/-! ### Bytes of the scratchpad -/

/-- Lighting blocks again changes their states and transfers alone (R103). -/
theorem Core.foldl_touchWrite (k : Core) (l : List Nat) :
    ∃ blks xfers, l.foldl Core.touchWrite k = { k with spBlk := blks, xfers := xfers } := by
  induction l generalizing k with
  | nil => exact ⟨k.spBlk, k.xfers, rfl⟩
  | cons n l ih =>
    obtain ⟨blks, xfers, h⟩ : ∃ blks xfers, k.touchWrite n = { k with spBlk := blks, xfers := xfers } := by
      unfold Core.touchWrite
      split
      · exact ⟨_, _, rfl⟩
      · exact ⟨k.spBlk, k.xfers, rfl⟩
    rw [List.foldl_cons, h]
    exact ih _

section SpMade
variable (k : Core) (sh : Bool) (cells : List (Nat × Byte)) (marks : List (Nat × Bool))

/-- Bytes written by a stagehand or by a program. -/
def Core.spMade : Core := if sh then k.spWrite cells marks else k.spPut cells marks

theorem Core.spMade_eq : ∃ spMarks blks xfers, k.spMade sh cells marks
    = { k with sp := k.sp.writeCells cells, spMarks := spMarks, spBlk := blks, xfers := xfers } := by
  cases sh with
  | true =>
    obtain ⟨blks, xfers, h⟩ := k.foldl_touchWrite (distinct (cells.map (fun e => spBlock e.1)))
    exact ⟨_, blks, xfers, congrArg (·.spPut cells marks) h⟩
  | false => exact ⟨_, k.spBlk, k.xfers, rfl⟩

theorem Core.spMade_sp : (k.spMade sh cells marks).sp = k.sp.writeCells cells := by
  obtain ⟨_, _, _, h⟩ := k.spMade_eq sh cells marks
  rw [h]

theorem Core.spMade_sh : (k.spMade sh cells marks).sh = k.sh := by
  obtain ⟨_, _, _, h⟩ := k.spMade_eq sh cells marks
  rw [h]

theorem Core.spMade_bank (b : Nat) : (k.spMade sh cells marks).bank b = k.bank b := by
  obtain ⟨_, _, _, h⟩ := k.spMade_eq sh cells marks
  rw [h]; rfl

end SpMade

/-! ### Each kind of write -/

section Kinds
variable {s : State} {c b : Nat} {sh : Bool} (due : Nat)

theorem State.applyWrite_g (h : sh = false → (s.ctx c b).isSome = true) (n : Nat) (v : Word) (m : Bool) :
    s.RegsBecome (s.applyWrite c b sh due (.g n v m)).1 c b sh (((s.regsOf c b sh).setG n v).setMark (codeG n) m) :=
  (State.RegsBecome.of_modRegsOf h (f := fun r => (r.setG n v).setMark (codeG n) m) (by simp)).logReg _

theorem State.applyWrite_x (h : sh = false → (s.ctx c b).isSome = true) (n : Nat) (v : DWord) (m : Bool) :
    s.RegsBecome (s.applyWrite c b sh due (.x n v m)).1 c b sh (((s.regsOf c b sh).setX n v).setMark (codeX n) m) :=
  (State.RegsBecome.of_modRegsOf h (f := fun r => (r.setX n v).setMark (codeX n) m) (by simp)).logReg _

theorem State.applyWrite_p (h : sh = false → (s.ctx c b).isSome = true) (n : Nat) (v : Bool) :
    s.RegsBecome (s.applyWrite c b sh due (.p n v)).1 c b sh (((s.regsOf c b sh).setP n v).setMark (codeP n) false) :=
  (State.RegsBecome.of_modRegsOf h (f := fun r => (r.setP n v).setMark (codeP n) false) (by simp)).logReg _

theorem State.applyWrite_b (h : sh = false → (s.ctx c b).isSome = true) (n : Nat) (v : Word) :
    s.RegsBecome (s.applyWrite c b sh due (.b n v)).1 c b sh (((s.regsOf c b sh).setB n v due).setMark (codeB n) false) :=
  (State.RegsBecome.of_modRegsOf h (f := fun r => (r.setB n v due).setMark (codeB n) false) (by simp)).logReg _
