/-! ## The commands -/

/-- The commands of the panel, in the order of the table of operations and events. -/
inductive Instr where
  -- mailbox commands (R416)
  | identify (q : MbReq)
  | statusRead (q : MbReq)
  | interfaceCaps (q : MbReq)
  | licenceInstall (q : MbReq)
  | licenceRead (q : MbReq)
  | patternStage (q : MbReq)
  | patternCommit (q : MbReq)
  | patternStart (q : MbReq)
  | patternStop (q : MbReq) (form : Byte)
  | weightsIntakeOpen (q : MbReq) (base len woff : W64)
  | weightsIntakeClose (q : MbReq)
  | setWrite (q : MbReq) (scope : W16) (item count : Byte) (entries : List Byte)
  | setSwapAt (q : MbReq) (target : W64)
  | setRead (q : MbReq) (die : W16) (which item : Byte)
  | modeSet (q : MbReq) (mode : Byte)
  | powerCapSet (q : MbReq) (cap : W32)
  | powerRead (q : MbReq)
  | coolantReport (q : MbReq) (tmem tcmp : W16)
  | thermalRead (q : MbReq)
  | healthRead (q : MbReq) (scope port : Byte) (index : W16)
  | darnRead (q : MbReq)
  | repairPolicySet (q : MbReq) (impaired scoremin repeats : Byte)
  | siteRetire (q : MbReq) (course wale : Byte)
  | faultLogRead (q : MbReq) (first : W64) (max : W32)
  | flagsRead (q : MbReq)
  | flagsClear (q : MbReq) (mask : Byte)
  | tenantConfigure (q : MbReq) (cfg : TenantCfg)
  | tenantReset (q : MbReq) (tenant : Byte)
  | shaperSet (q : MbReq) (tenant shaper : Byte) (rate depth : W32)
  | sessionExport (q : MbReq) (handle : W32)
  | sessionImport (q : MbReq) (tenant : Byte)
  | tailLogRead (q : MbReq) (handle first : W32)
  | roundFence (q : MbReq) (action : Byte)
  | resetFabric (q : MbReq)
  | resetWarm (q : MbReq)
  | bindOff (q : MbReq) (round sess : Byte)
  | timeRead (q : MbReq)
  | timerArm (q : MbReq) (timer action : Byte) (target : W64)
  | linkRead (q : MbReq) (die : W16) (port : Byte)
  | linkRetrain (q : MbReq) (die : W16) (port form : Byte)
  | memoryScrubSet (q : MbReq) (period : W16) (rebuild course col : Byte)
  | memoryStatus (q : MbReq)
  | firmwareStage (q : MbReq)
  | firmwareActivate (q : MbReq) (when_ : Byte)
  | mailboxTakeUp (env : MbEnv)
  -- ring requests (R347)
  | ringOpen (r : RingRef) (d : Desc)
  | ringAppend (r : RingRef) (d : Desc)
  | ringStep (r : RingRef) (d : Desc)
  | ringDraft (r : RingRef) (d : Desc)
  | ringCancel (r : RingRef) (d : Desc)
  | ringClose (r : RingRef) (d : Desc)
  | ringPark (r : RingRef) (d : Desc)
  | ringUnpark (r : RingRef) (d : Desc)
  -- register and port events
  | doorbellWrite (fn pair : Nat) (tail head : Option W16)
  | tokenArrayArrived (tenant : Nat) (usertag : W64) (toks : List W32)
  | intCauseClear (fn : Nat) (mask : W32)
  | registerWrite (fn off : Nat) (data : List (Option Byte))
  | misalignedAccess (fn off len : Nat) (write : Bool)
  | pairLoRead (fn off len : Nat)
  | busMasterEnable (fn : Nat) (en : Bool)
  | hostPortReset (port : Nat) (kind : PortReset)
  | vfFlr (vf : Nat)
  | apertureWrite (off : Nat) (data : List Byte)
  | apertureRead (off len : Nat)
  -- micro-ops (R123)
  | nop (i : Issue) (f : CtlF)
  | loop (i : Issue) (f : CtlF)
  | seti (i : Issue) (f : CtlF)
  | alu (i : Issue) (f : CtlF)
  | ldw (i : Issue) (f : CtlF)
  | stw (i : Issue) (f : CtlF)
  | mask (i : Issue) (f : CtlF)
  | syw (i : Issue) (f : CtlF)
  | sywSatisfied (i : Issue)
  | vld (i : Issue) (f : VecF)
  | vst (i : Issue) (f : VecF)
  | vew (i : Issue) (f : VecF)
  | vrd (i : Issue) (f : VecF)
  | vsf (i : Issue) (f : VecF)
  | vsmx (i : Issue) (f : VecF)
  | vnrm (i : Issue) (f : VecF)
  | vtopk (i : Issue) (f : VecF)
  | vrng (i : Issue) (f : VecF)
  | cvt (i : Issue) (f : VecF)
  | vflg (i : Issue) (f : VecF)
  | mtl (i : Issue) (f : MtlF)
  | mma (i : Issue) (f : MmaF)
  | mdr (i : Issue) (f : MdrF)
  | dmr (i : Issue) (f : DmF)
  | dmw (i : Issue) (f : DmF)
  | ssn (i : Issue) (f : FmF)
  | srv (i : Issue) (f : FmF)
  | fsn (i : Issue) (f : FmF)
  | frv (i : Issue) (f : FmF)
  | knot (i : Issue) (kidx : BitVec 12)
  | dmTransferComplete (rank clu sc idx : Nat)
  | freeMessageComplete (rank clu sc idx : Nat)
  -- time, sync chain and rounds (chapters 05, 06 and 10)
  | dieArrival (die : Nat)
  | stitchStart (die : Nat)
  | holdLine (die : Nat) (left : List (Nat × Nat))
  | mark (die : Nat) (count : BitVec 48) (phaseErr : Int)
  | syncFrameReceive (die : Nat) (frame : BitVec 80)
  | tbu (rank clu : Nat)
  | tbs
  | extend (quantum : BitVec 12)
  | report (die : Nat)
  | freq (die : Nat)
  | freeze (point : BitVec 48)
  | freezePoint
  | release (die : Nat)
  | resume (point : BitVec 48)
  | resumePoint
  | arrive (die : Nat) (kidx : BitVec 12)
  | fire (k : BitVec 48) (kidx : BitVec 12) (env : BoundaryEnv)
  | sectionStart
  | knotTimeout
  | fault (die : Nat) (code : Byte)
  | abort (cause : BitVec 12) (failed : List Nat)
  | idleSnapshot
  | pageWaitTimeout (tenant : Nat) (usertag : W64)
  | parkCopyDone (index : Nat)
  | unparkDone (index : Nat)
  | parkTransferFail (index : Nat) (poison : Bool)
  | parkPortDown (port : Nat)
  -- fabric (chapter 07)
  | setFlitForward (die port : Nat) (slot : Nat) (f : SetFlit)
  | setFlitLanding (rank : Nat) (slot : Nat) (f : SetFlit)
  | freeFlitRoute (die slot : Nat)
  | freeFlitAck (die : Nat) (drank : W16) (dclass : BitVec 4) (recs : List AckRec) (ece : Bool)
  | ackTimer (die : Nat) (srank : W16) (msg : BitVec 12)
  | retransmitTimeout (die : Nat) (msg : BitVec 12) (off : BitVec 17)
  | controlPacket (die : Nat) (port : Nat) (bytes : List Byte)
  | controlResend (die : Nat) (port : Nat) (seq : W16)
  | syncPathSwitch (die : Nat)
  | timingLinkLost (die : Nat) (loss : TimingLoss)
  -- configuration-set swaps and timers (R189 to R193)
  | nack (die : Nat)
  | swap (target : BitVec 48)
  | withhold (target : BitVec 48)
  | armAnswer (die : Nat) (ready : Bool)
  | armTimeout
  | swapAtTarget
  | timerFire (fn timer : Nat)
  -- links (chapter 08)
  | axustFrameReceive (die port : Nat) (frame : FrameIn)
  | replayTimeout (die port : Nat) (due : ReplayDue)
  | linkFault (die port : Nat) (env : LadderEnv) (rep : RepairEnv)
  | rawFlitReceive (die port : Nat) (payload : List Byte) (header tail : BitVec 128)
  | retrainRequest (die port : Nat) (kind : SideReq) (met : RequestMet)
  | keepaliveLost (die port : Nat)
  | standbyCheck (die port : Nat) (found : StandbyFind)
  -- panel memory (chapter 09)
  | memRead (paddr : BitVec 34) (rank : W16) (cls : BitVec 4) (read : ReadIn)
  | memWrite (paddr : BitVec 34) (mask : BitVec 4) (data : List Byte)
  | stackOut (course col : Nat) (cause : StackCause) (env : RepairEnv)
  | scrubVisit (visit : ScrubStep)
  | refreshRateChange (course col : Nat) (temp : Nat)
  | stackRebuildDone (course col : Nat)
  -- lifecycle (chapter 13)
  | coldReset (env : CastOnEnv)
  | panelRstAssert
  | warmReset (env : CastOnEnv)
  | coursePowerTimeout (course : Nat)
  | backoffExpiry (env : CastOnEnv)
  | flashHandoverTimeout
  | anchorTakeover (cause : TakeoverCause)
  | herusBindOff
  -- repair, power and cooling (chapters 14 and 15)
  | clusterOvercurrent (course wale clu : Nat) (env : RepairEnv)
  | regulatorFault (course wale clu : Nat) (kind : RegFault) (env : RepairEnv)
  | dieSilent (course wale : Nat) (env : RepairEnv)
  | courseLoss (course : Nat) (cause : CourseCause) (env : RepairEnv)
  | healthScoring (minute : Nat)
  | pwrWarnAssert
  | pwrWarnDeassert
  | forcedLeanPoint
  | pwrGoodDeassert (course : Nat) (ns : Nat) (railsOk : Bool) (env : RepairEnv)
  | courseCurrentLimit (course : Nat) (m : CourseMonitor) (env : RepairEnv)
  | memoryRailFault (course : Nat) (rail : MemRail) (env : RepairEnv)
  | ringSupplyLoss
  | refclkLoss (die : Nat)
  | marginTrim (warns : List (Nat × Nat))
  | capControl (d : Draws)
  | throttleStep (temps : List (Nat × Nat)) (raise : Bool)
  | thermalTrip (die temp : Nat)
  | resistanceMeasure (compPower memPower : Nat) (hotC hotM : Nat) (steadyC steadyM : Bool)
  | thermalCycleSample (temps : List (Nat × Nat))
  | healthFlashWrite
  -- SMBus, JTAG and pins (chapter 18)
  | setEndpointId (eid : Byte)
  | getEndpointId
  | getMctpVersionSupport
  | getMessageTypeSupport
  | getState
  | getPower
  | getTime
  | getFault
  | coolant (tmem tcmp : W16)
  | bypass (tdi : Bool)
  | samplePreload (pins : List Bool)
  | extest (pins : List Bool)
  | pwrGoodAssert (course : Nat)
  | hostPerstNDeassert (port : Nat)
  | standbyAnchorFailure
  | soleAnchorFailure
  | thermAlertChange (env : AlertEnv)
  | hostMemoryReadFailed (r : HostRead)
  | vfEnableChange (enable : Bool) (numvfs : Nat)
  deriving DecidableEq, Repr

end Sys2Proof
end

········

Output exactly one stretch of the listing: from the line containing "StackCause) (env : RepairEnv)" through the line containing "CourseMonitor) (env : RepairEnv)", both end lines included.

**Solution**.
  | stackOut (course col : Nat) (cause : StackCause) (env : RepairEnv)
  | scrubVisit (visit : ScrubStep)
  | refreshRateChange (course col : Nat) (temp : Nat)
  | stackRebuildDone (course col : Nat)
  -- lifecycle (chapter 13)
  | coldReset (env : CastOnEnv)
  | panelRstAssert
  | warmReset (env : CastOnEnv)
  | coursePowerTimeout (course : Nat)
  | backoffExpiry (env : CastOnEnv)
  | flashHandoverTimeout
  | anchorTakeover (cause : TakeoverCause)
  | herusBindOff
  -- repair, power and cooling (chapters 14 and 15)
  | clusterOvercurrent (course wale clu : Nat) (env : RepairEnv)
  | regulatorFault (course wale clu : Nat) (kind : RegFault) (env : RepairEnv)
  | dieSilent (course wale : Nat) (env : RepairEnv)
  | courseLoss (course : Nat) (cause : CourseCause) (env : RepairEnv)
  | healthScoring (minute : Nat)
  | pwrWarnAssert
  | pwrWarnDeassert
  | forcedLeanPoint
  | pwrGoodDeassert (course : Nat) (ns : Nat) (railsOk : Bool) (env : RepairEnv)
  | courseCurrentLimit (course : Nat) (m : CourseMonitor) (env : RepairEnv)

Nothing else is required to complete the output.